Stored items from a collection:

—————

-- ==== Sys2Proof/Tests/Slice0.lean ====
section
/-! SUPPORT. The model's own tests: the well-formedness check refuses ill-formed terms; words written out from the spec's
encoding decode to the instruction they stand for; one step of each operation gives the response of the spec's tables
(95_test_vectors.md, 96_test_vectors_wide.md); and every obligation with hypotheses has a witness that meets them. -/

namespace Sys2Proof.Tests

open Sys2Proof.Machine

/-- The format (8, 2) of the spec's worked examples. -/
def f82 : Format := ⟨.w8, 2, by decide⟩

/-- The format (8, 0). -/
def f80 : Format := ⟨.w8, 0, by decide⟩

/-- A state with one request on its ports and nothing after it. -/
def ask (F : Format) (i : Instr) : State :=
  ⟨F, [⟨false, true, i.request F⟩], Response.zero F, 0⟩

/-- One port of the response that a step presents, as a number; `none` if it stops or presents no response. -/
def port (f : (F : Format) → Response F → Nat) : Host.Outcome State Fault Refusal → Option Nat
  | .next t => if t.rsp.rspValid then some (f t.fmt t.rsp) else none
  | .fault _ => none
  | .refused _ => none

/-- The ports of PACK, ROUND and ENC side by side, as the spec's tables print them: p, bnp1, more, sat, inc, ovf, z. -/
def ports : Host.Outcome State Fault Refusal → Option (List Nat)
  | .next t => some [t.rsp.p.toNat, t.rsp.bnp1.toNat, t.rsp.more.toNat, t.rsp.sat.toNat, t.rsp.inc.toNat,
      t.rsp.ovf.toNat, t.rsp.z.toNat]
  | .fault _ => none
  | .refused _ => none

/-- The ports of RLEN and DEC side by side: sign, rs, m, term, e, el, d_f, fl, zero, nar, and k. -/
def fields : Host.Outcome State Fault Refusal → Option (List Nat × Int)
  | .next t => some ([t.rsp.dSign.toNat, t.rsp.dRs.toNat, t.rsp.dM.toNat, t.rsp.dTerm.toNat, t.rsp.dE.toNat,
      t.rsp.dEl.toNat, t.rsp.dF.toNat, t.rsp.dFl.toNat, t.rsp.dZero.toNat, t.rsp.dNar.toNat], t.rsp.dK.toInt)
  | .fault _ => none
  | .refused _ => none

def zOf (o : Host.Outcome State Fault Refusal) : Option Nat := port (fun _ r => r.z.toNat) o
def flagOf (o : Host.Outcome State Fault Refusal) : Option Nat := port (fun _ r => r.flag.toNat) o
def errOf (o : Host.Outcome State Fault Refusal) : Option Nat := port (fun _ r => r.err.toNat * 16 + r.ecode.toNat) o

/-! ## Ill-formed terms are refused (10_state.md R24) -/

theorem test_wf_pattern_too_wide : (Instr.pass 0x100).wellFormed f82 = false := by decide
theorem test_wf_second_pattern_too_wide : (Instr.mul 0x01 0x100).wellFormed f82 = false := by decide
theorem test_wf_regime_too_large : (Instr.pack 16 0 0).wellFormed f82 = false := by decide
theorem test_wf_regime_too_small : (Instr.enc false (-17) 0 0 false).wellFormed f82 = false := by decide
theorem test_wf_exponent_too_wide : (Instr.pack 0 4 0).wellFormed f82 = false := by decide
theorem test_wf_exponent_of_width_zero : (Instr.pack 0 1 0).wellFormed f80 = false := by decide
theorem test_wf_fraction_too_wide : (Instr.enc false 0 0 0x10000 false).wellFormed f82 = false := by decide
theorem test_wf_body_too_wide : (Instr.round 0x80 true true true).wellFormed f82 = false := by decide
theorem test_wf_extremes_fit :
    (Instr.enc true (-16) 3 0xFFFF true).wellFormed f82 = true ∧ (Instr.pack 15 3 0xFFFF).wellFormed f82 = true := by
  decide

/-! ## Construction (70_reset_and_hazards.md R193) -/

theorem test_make_refuses_width_12 : Format.make? 12 2 = none := by decide
theorem test_make_refuses_es_6 : Format.make? 8 6 = none ∧ Format.make? 8 5 ≠ none := by decide
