-- ==== Sys2Proof/Config.lean ====
section
/-! DEFINITION. What an implementation or platform fixes and the spec does not: the window's base address
(00_scope.md R8, 20_memory.md R63). CMD_LATENCY, the other open parameter of 00_scope.md R8, is no number here:
`Machine.State.inputs` ranges over every choice of it (log 1, log 3). -/

namespace Sys2Proof

/-- Which 64-byte block of the host's address space holds the window: the platform's choice, left free. -/
opaque Config.baseBlock : Nat

/-- BASE, the host address of register offset 0. It is 64-byte aligned by construction (20_memory.md R63). -/
def Config.base : Nat := 64 * Config.baseBlock

end Sys2Proof
end

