-- ==== Sys2Proof/Machine/Datapath.lean ====
section
/-! DEFINITION. The pure functions of the three datapath units: the Gray code and its inverse (40_gray.md),
the Skilling transform (41_skilling.md) and the coordinate codec (42_codec.md). -/

namespace Sys2Proof.Machine

/-- `gray(i) = i ^ (i >> 1)` (40_gray.md R100). -/
def gray (i : Word) : Word := i ^^^ (i >>> 1)

/-- The while loop of 40_gray.md R101, with the number of passes it may still make. -/
def ginvLoop : Nat → Word → Word → Word
  | 0, _, out => out
  | k + 1, m, out => if m = 0#32 then out else ginvLoop k (m >>> 1) (out ^^^ (m >>> 1))

/-- `ginv(g)` (40_gray.md R101). The loop makes at most 32 passes, as the rule says (log 14). -/
def ginv (g : Word) : Word := ginvLoop 32 g g

/-- A 1 bit of step `r`: invert the axis-0 bit of every level below `q` (41_skilling.md R131). -/
def invertLane (n q : Nat) (u : Word) : Word :=
  (List.range q).foldl (fun w L => invertBit w (pos n L 0)) u

/-- A 0 bit of step `r`: exchange the axis-0 bit and the axis-`a` bit of every level below `q`
(41_skilling.md R131). -/
def swapLanes (n q a : Nat) (u : Word) : Word :=
  (List.range q).foldl (fun w L => swapBits w (pos n L 0) (pos n L a)) u

/-- Step `r` of the transform: bit `r` of the word chooses (41_skilling.md R131). -/
def skillingStep (n : Nat) (u : Word) (r : Nat) : Word :=
  if u.getLsbD r then invertLane n (r / n) u else swapLanes n (r / n) (axis n r) u

/-- `Skilling(v, n, p)`, the normative bit-serial form: r = n, n+1, ..., N-1 (41_skilling.md R131, R132).
The lanes are the spec's, which marks them as general knowledge (log 11). -/
def skilling (v : Word) (n p : Nat) : Word :=
  (List.range' n (n * p - n)).foldl (skillingStep n) v

/-- Coordinate `a` of `Decode(v, n, p)` (42_codec.md R160). -/
def decodeAxis (v : Word) (n p a : Nat) : Word :=
  (List.range p).foldl (fun c L => orBit c L (v.getLsbD (pos n L a))) 0#32

/-- The bits of coordinate `a` of `Encode(c, n, p)`, put into `v` (42_codec.md R162). -/
def encodeAxis (n p a : Nat) (c v : Word) : Word :=
  (List.range p).foldl (fun w L => orBit w (pos n L a) (c.getLsbD L)) v

/-- `Encode((c_0, c_1), 2, p)` for n = 2 and `Encode((c_0, c_1, c_2), 3, p)` for n = 3 (42_codec.md R162); `c2` is read
only when n = 3. -/
def encodeCoords (c0 c1 c2 : Word) (n p : Nat) : Word :=
  let v := encodeAxis n p 1 c1 (encodeAxis n p 0 c0 0#32)
  if n = 3 then encodeAxis n p 2 c2 v else v

end Sys2Proof.Machine
end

—————

BRIEF:
Retrieve all lines from the data that contain the string "below".

PROBLEM SOLUTION:
/-- A 1 bit of step `r`: invert the axis-0 bit of every level below `q` (41_skilling.md R131). -/
/-- A 0 bit of step `r`: exchange the axis-0 bit and the axis-`a` bit of every level below `q`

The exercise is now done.